Why does printf do this, and how can I get it to print out the whole float.

By default, the printf() function takes precision of 6 for %f and %F format specifiers. From C11 (N1570) §7.21.6.1/p8 The fprintf function (emphasis mine going forward):

If the precision is missing, it is taken as 6; if the precision is zero and the # flag is not specified, no decimal-point character appears. If a decimal-point character appears, at least one digit appears before it. The value is rounded to the appropriate number of digits.

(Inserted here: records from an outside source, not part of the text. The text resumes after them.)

/-- The OPM encodings: arithmetic of one width, widening arithmetic, and the rest. -/
def VInsn.opm (v : VInsn) : Option Hart :=
  let w := v.w
  let rm := (v.x.csr 0xA).toNat
  match vMul v.f6 w rm 0 0 0, vWide v.f6 w 0 0 0 with
  | some (forms, _), _ =>
    if hasForm forms v.form ∧ v.groups v.l w v.l w v.l w then
      some (v.run w v.vl v.on fun i =>
        ((vMul v.f6 w rm (v.x.vget v.vs2 w i) (v.src false w i) (v.x.vget v.vd w i)).map fun r => r.2).getD { v := 0 })
    else none
  | none, some (forms, _) =>
    let wide := decide (0x34 ≤ v.f6) && decide (v.f6 ≤ 0x37)
    let w2 := if wide then 2 * w else w
    if w < 64 ∧ hasForm forms v.form ∧ v.groups (v.l + 1) (2 * w) (if wide then v.l + 1 else v.l) w2 v.l w then
      some (v.run (2 * w) v.vl v.on fun i =>
        ((vWide v.f6 w (v.x.vget v.vs2 w2 i) (v.src false w i) (v.x.vget v.vd (2 * w) i)).map fun r => r.2).getD { v := 0 })
    else none
  | none, none => v.mask

/-- Reductions of the OPF encodings, in the order of the elements. -/
def VInsn.fpReduce (v : VInsn) (m : Rnd) : Option Hart :=
  let w := v.w
  let f := vfmt w
  let wide := decide (0x30 ≤ v.f6)
  let wr := if wide then 2 * w else w
  let g := vfmt wr
  let step := fun (acc : Word64 × FFlags) (a : Word64) =>
    let e := if wide then fpCvt f g m a else (a, 0)
    let r := match v.f6 with
      | 5 => fpMinMax g false acc.1 e.1
      | 7 => fpMinMax g true acc.1 e.1
      | _ => fpAdd g m acc.1 e.1
    (r.1, acc.2 ||| e.2 ||| r.2)
  if v.x.vstart ≠ 0 ∨ !vgroupOk v.vs2 v.l ∨ (wide ∧ w = 64) then none
  else if v.vl = 0 then some v.x
  else
    let r := ((List.range v.vl).filter v.on).foldl (fun acc i => step acc (BitVec.ofNat 64 (v.x.vget v.vs2 w i)))
      (BitVec.ofNat 64 (v.x.vget v.vs1 wr 0), 0)
    some ((v.x.vput v.vd wr 0 r.1.toNat).accrue r.2)

/-- Conversions and the other operations of one operand. -/
def VInsn.fpUnary (v : VInsn) (m : Rnd) : Option Hart :=
  let w := v.w
  let f := vfmt w
  let g := vfmt (2 * w)
  let k := v.vs1
  let el := fun (n i : Nat) => BitVec.ofNat 64 (v.x.vget v.vs2 n i)
  let go := fun (ld : Int) (wd : Nat) (ls : Int) (ws : Nat) (op : Word64 → Option VRes) =>
    if (op 0).isSome ∧ vgroupOk v.vd ld ∧ vgroupOk v.vs2 ls ∧ overlapOk v.vd (vregs ld) wd v.vs2 ls ws ∧ (v.vm ∨ v.vd ≠ 0) then
      some (v.run wd v.vl v.on fun i => (op (el ws i)).getD { v := 0 })
    else none
  let scalar := decide (32 ≤ w)
  if v.f6 = 0x13 then (if scalar then go v.l w v.l w (vFpOne k f m) else none)
  else if k < 8 then (if scalar then go v.l w v.l w (vFpSame k f w m) else none)
  else if k < 0x10 then
    -- from integers of 8 and 16 bits to half and single precision only the latter exists
    (if w = 64 ∨ (k = 0xC ∧ w < 16) ∨ (k ≠ 0xC ∧ w < 32 ∧ !((k = 0xA ∨ k = 0xB) ∧ w = 16)) then none
    else go (v.l + 1) (2 * w) v.l w (vFpUp k f g w m))
  else
    (if w = 64 ∨ (k = 0x14 ∧ w < 16) ∨ (k ≠ 0x14 ∧ w < 32 ∧ !(w = 16 ∧ k ≠ 0x12 ∧ k ≠ 0x13 ∧ k ≠ 0x15)) then none
    else go v.l w (v.l + 1) (2 * w) (vFpDown k f g w m))

/-- The OPF encodings. Elements are of single and double precision, but for the conversions of Zvfhmin. -/
def VInsn.opf (v : VInsn) (m : Rnd) : Option Hart :=
  let w := v.w
  let f := vfmt w
  let g := vfmt (2 * w)
  let word := fun (n : Nat) => BitVec.ofNat 64 n
  let a := fun i => word (v.x.vget v.vs2 w i)
  let b := fun i => word (v.src false w i)
  let same := v.groups v.l w v.l w v.l w
  if v.f6 = 0x12 ∨ v.f6 = 0x13 then (if v.form = 1 then v.fpUnary m else none)
  else if w < 32 then none
  else match v.f6, v.form with
    | 0x10, 1 => if v.vm ∧ v.vs1 = 0 then some (v.x.fput f v.vd (a 0)) else none
    | 0x10, _ => if v.vm ∧ v.vs2 = 0 then some (if v.x.vstart < v.vl then v.x.vput v.vd w 0 (v.src false w 0) else v.x) else none
    | 0x17, 2 =>
      if !same ∨ (v.vm ∧ v.vs2 ≠ 0) then none
      else some (v.run w v.vl (fun _ => true) fun i => { v := if v.vm || v.x.vbit 0 i then v.src false w i else v.x.vget v.vs2 w i })
    | 0x0E, 2 | 0x0F, 2 => v.mask
    | 1, 1 | 3, 1 | 5, 1 | 7, 1 | 0x31, 1 | 0x33, 1 => v.fpReduce m
    | f6, form => match vFp f6 f m 0 0 0, vFpCmp f6 f 0 0, vFpWide f6 f g m 0 0 0 with
      | some (forms, _), _, _ =>
        if hasForm forms form ∧ same then
          some (v.run w v.vl v.on fun i => ((vFp f6 f m (a i) (b i) (word (v.x.vget v.vd w i))).map fun r => r.2).getD { v := 0 })
        else none
      | none, some (forms, _), _ =>
        if hasForm forms form ∧ v.maskGroups then
          some (v.runMask v.on fun i => ((vFpCmp f6 f (a i) (b i)).map fun r => r.2).getD (false, 0))
        else none
      | none, none, some _ =>
        let wide := f6 = 0x34 ∨ f6 = 0x36
        let w2 := if wide then 2 * w else w
        if w = 32 ∧ v.groups (v.l + 1) 64 (if wide then v.l + 1 else v.l) w2 v.l w then
          some (v.run 64 v.vl v.on fun i =>
            (vFpWide f6 f g m (word (v.x.vget v.vs2 w2 i)) (b i) (word (v.x.vget v.vd 64 i))).getD { v := 0 })
        else none
      | none, none, none => none
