/-- Cache-block instructions on the 64 bytes around an address: a hart's caches hold nothing that memory does not (R250), so that
all but CBO.ZERO only check the access. An environment register of a higher mode that is clear refuses one. -/
def State.hartCbo (s : State) (h : Nat) (insn : Word64) (k : Nat) (va : Word64) : Out :=
  let x := s.hart h
  let off : Nat → Bool := fun n => match k with
    | 0 => bits64 (x.csr n) 5 4 == 0 | 4 => !x.bit n 7 | _ => !x.bit n 6
  let base := va &&& ~~~63
  if x.priv ≠ .m ∧ (off 0x30A ∨ (¬ x.virt ∧ x.priv = .u ∧ off 0x10A)) then s.hartIllegal h insn
  else if x.virt ∧ (off 0x60A ∨ (x.priv = .u ∧ off 0x10A)) then .next (s.modHart h fun x => x.raised 22 insn)
  else match k with
    | 0 | 1 | 2 => s.hartAccess h x.who 0 base.toNat 64 15 (fun s _ => .next (s.hartDone h id)) fun s => .next (s.hartDone h id)
    | 4 => s.hartStoreOf h x.who base (List.replicate 64 0)
    | _ => s.hartIllegal h insn

/-- The operation of an AMO word. -/
def amoOf (f5 : Nat) : Option AmoOp :=
  match f5 with
  | 0 => some .add | 1 => some .swap | 4 => some .xor | 8 => some .or | 12 => some .and
  | 16 => some .min | 20 => some .max | 24 => some .minu | 28 => some .maxu | _ => none

/-- A result for rd, and the next instruction; none is an illegal one. -/
def State.hartResult (s : State) (h : Nat) (insn : Word64) (rd : BitVec 5) (v : Option Word64) : Out :=
  match v with
  | some v => .next (s.hartDone h fun x => x.setReg rd v)
  | none => s.hartIllegal h insn

/-- The hart that an instruction makes of the hart, and the next instruction; none is an illegal one. -/
def State.hartMade (s : State) (h : Nat) (insn : Word64) (x : Option Hart) : Out :=
  match x with
  | some x => .next (s.hartDone h fun _ => x)
  | none => s.hartIllegal h insn

/-- A transfer to an address, with the link register. -/
def State.hartJump (s : State) (h : Nat) (rd : BitVec 5) (target : Word64) : Out :=
  .next (s.modHart h fun x => { x.setReg rd (x.pc + BitVec.ofNat 64 x.ilen) with pc := target })

/-! ### Vector loads and stores -/

/-- One element of a vector access: its index, its address, its bytes, and where they stand among the vector registers. -/
structure VElem where
  i  : Nat
  va : Nat
  n  : Nat
  at_ : Nat

/-- The elements of a vector access one after another, `done` after the last. One that faults leaves its index in vstart, with
those before it done; a first-fault load's length ends at any but the first. -/
def State.vecAccess (s : State) (h : Nat) (store ff : Bool) : List VElem → Out
  | [] => .next (s.hartDone h Hart.vdone)
  | e :: rest =>
    let x := s.hart h
    let w := x.who
    let here := fun (s : State) => s.modHart h fun x => x.setCsr 8 (BitVec.ofNat 64 e.i)
    let short := fun (s : State) => (.next (s.hartDone h fun x => (x.setCsr 0xC20 (BitVec.ofNat 64 e.i)).vdone) : Out)
    let cause := if store then 15 else 13
    let load := fun (s : State) (v : Nat) => s.modHart h fun x => { x with v := cellsSet x.v (cellsAt e.at_ (bytesOfNat e.n v)) }
    match s.hartLocate h w (if store then 1 else 0) e.va e.n with
    | (s, .ok l) =>
      if store then State.vecAccess (s.hartWrite h w l (cellsGet x.v e.at_ e.n)) h store ff rest
      else
        let (v, s) := s.hartBytes h l
        State.vecAccess (load s v) h store ff rest
    | (s, .bad tag) =>
      let s := match tag with | some t => s.faultLater t | none => s
      if store then State.vecAccess s h store ff rest
      else
        let (v, s) := s.free
        State.vecAccess (load s v.toNat) h store ff rest
    | (t, .wait) => .next ((here s).waited (here t))
    | (s, .page a) => if ff ∧ e.i ≠ 0 then short s else (here s).hartFault h w cause a none
    | (s, .guest a g) => if ff ∧ e.i ≠ 0 then short s else (here s).hartFault h w cause a (some g)
    | (s, .absent) => if ff ∧ e.i ≠ 0 then short s else (here s).hartFault h w (accessCause cause) e.va none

Thus call is just equivalent to:

printf("%.6f", M_PI);

The is nothing like "whole float", at least not directly as you think. The double objects are likely to be stored in binary IEEE-754 double precision representation. You can see the exact representation using %a or %A format specifier, that prints it as hexadecimal float. For instance:

printf("%a", M_PI);

outputs it as:

0x1.921fb54442d18p+1

which you can think as "whole float".

If all what you need is "longest decimal approximation", that makes sense, then use DBL_DIG from <float.h> header. C11 5.2.4.2.2/p11 Characteristics of floating types :

number of decimal digits, q, such that any floating-point number with q decimal digits can be rounded into a floating-point number with p radix b digits and back again without change to the q decimal digits

For instance:

printf("%.*f", DBL_DIG-1, M_PI);

may print:

3.14159265358979

Answer 2

You can use sprintf to print a float to a string with an overkill display precision and then use a function to trim 0s before passing the string to printf using %s to display it. Proof of concept:

#include <math.h>
#include <string.h>
#include <stdio.h>

void trim_zeros(char *x){
    int i;
    i = strlen(x)-1;
    while(i > 0 && x[i] == '0') x[i--] = '\0';
}

int main(void){
    char s1[100];
    char s2[100];
    sprintf(s1,"%1.20f",23.01);
    sprintf(s2,"%1.20f",M_PI);
    trim_zeros(s1);
    trim_zeros(s2);
    printf("s1 = %s, s2 = %s\n",s1,s2);
    //vs:
    printf("s1 = %1.20f, s2 = %1.20f\n",23.01,M_PI);
    return 0;
}

Output:

s1 = 23.010000000000002, s2 = 3.1415926535897931
s1 = 23.01000000000000200000, s2 = 3.14159265358979310000

This illustrates that this approach probably isn't quite what you want. Rather than simply trimming zeros you might want to truncate if the number of consecutive zeros in the decimal part exceeds a certain length (which could be passed as a parameter to trim_zeros. Also — you might want to make sure that 23.0 displays as 23.0 rather than 23. (so maybe keep one zero after a decimal place). This is mostly proof of concept — if you are unhappy with printf use sprintf then massage the result.

Answer 3

Once a piece of text is converted to a float or double, "all" the digits is no longer a meaningful concept. There's no way for the computer to know, for example, that it converted "3.14" or "3.14000000000000000275", and they both happened to produce the same float. You'll simply have to pick the number of digits appropriate to your task, based on what you know about the precision of the numbers involved.

If you want to print as many digits as are likely to be distinctly represented by the format, floats are about 7 digits and doubles are about 15, but that's an approximation.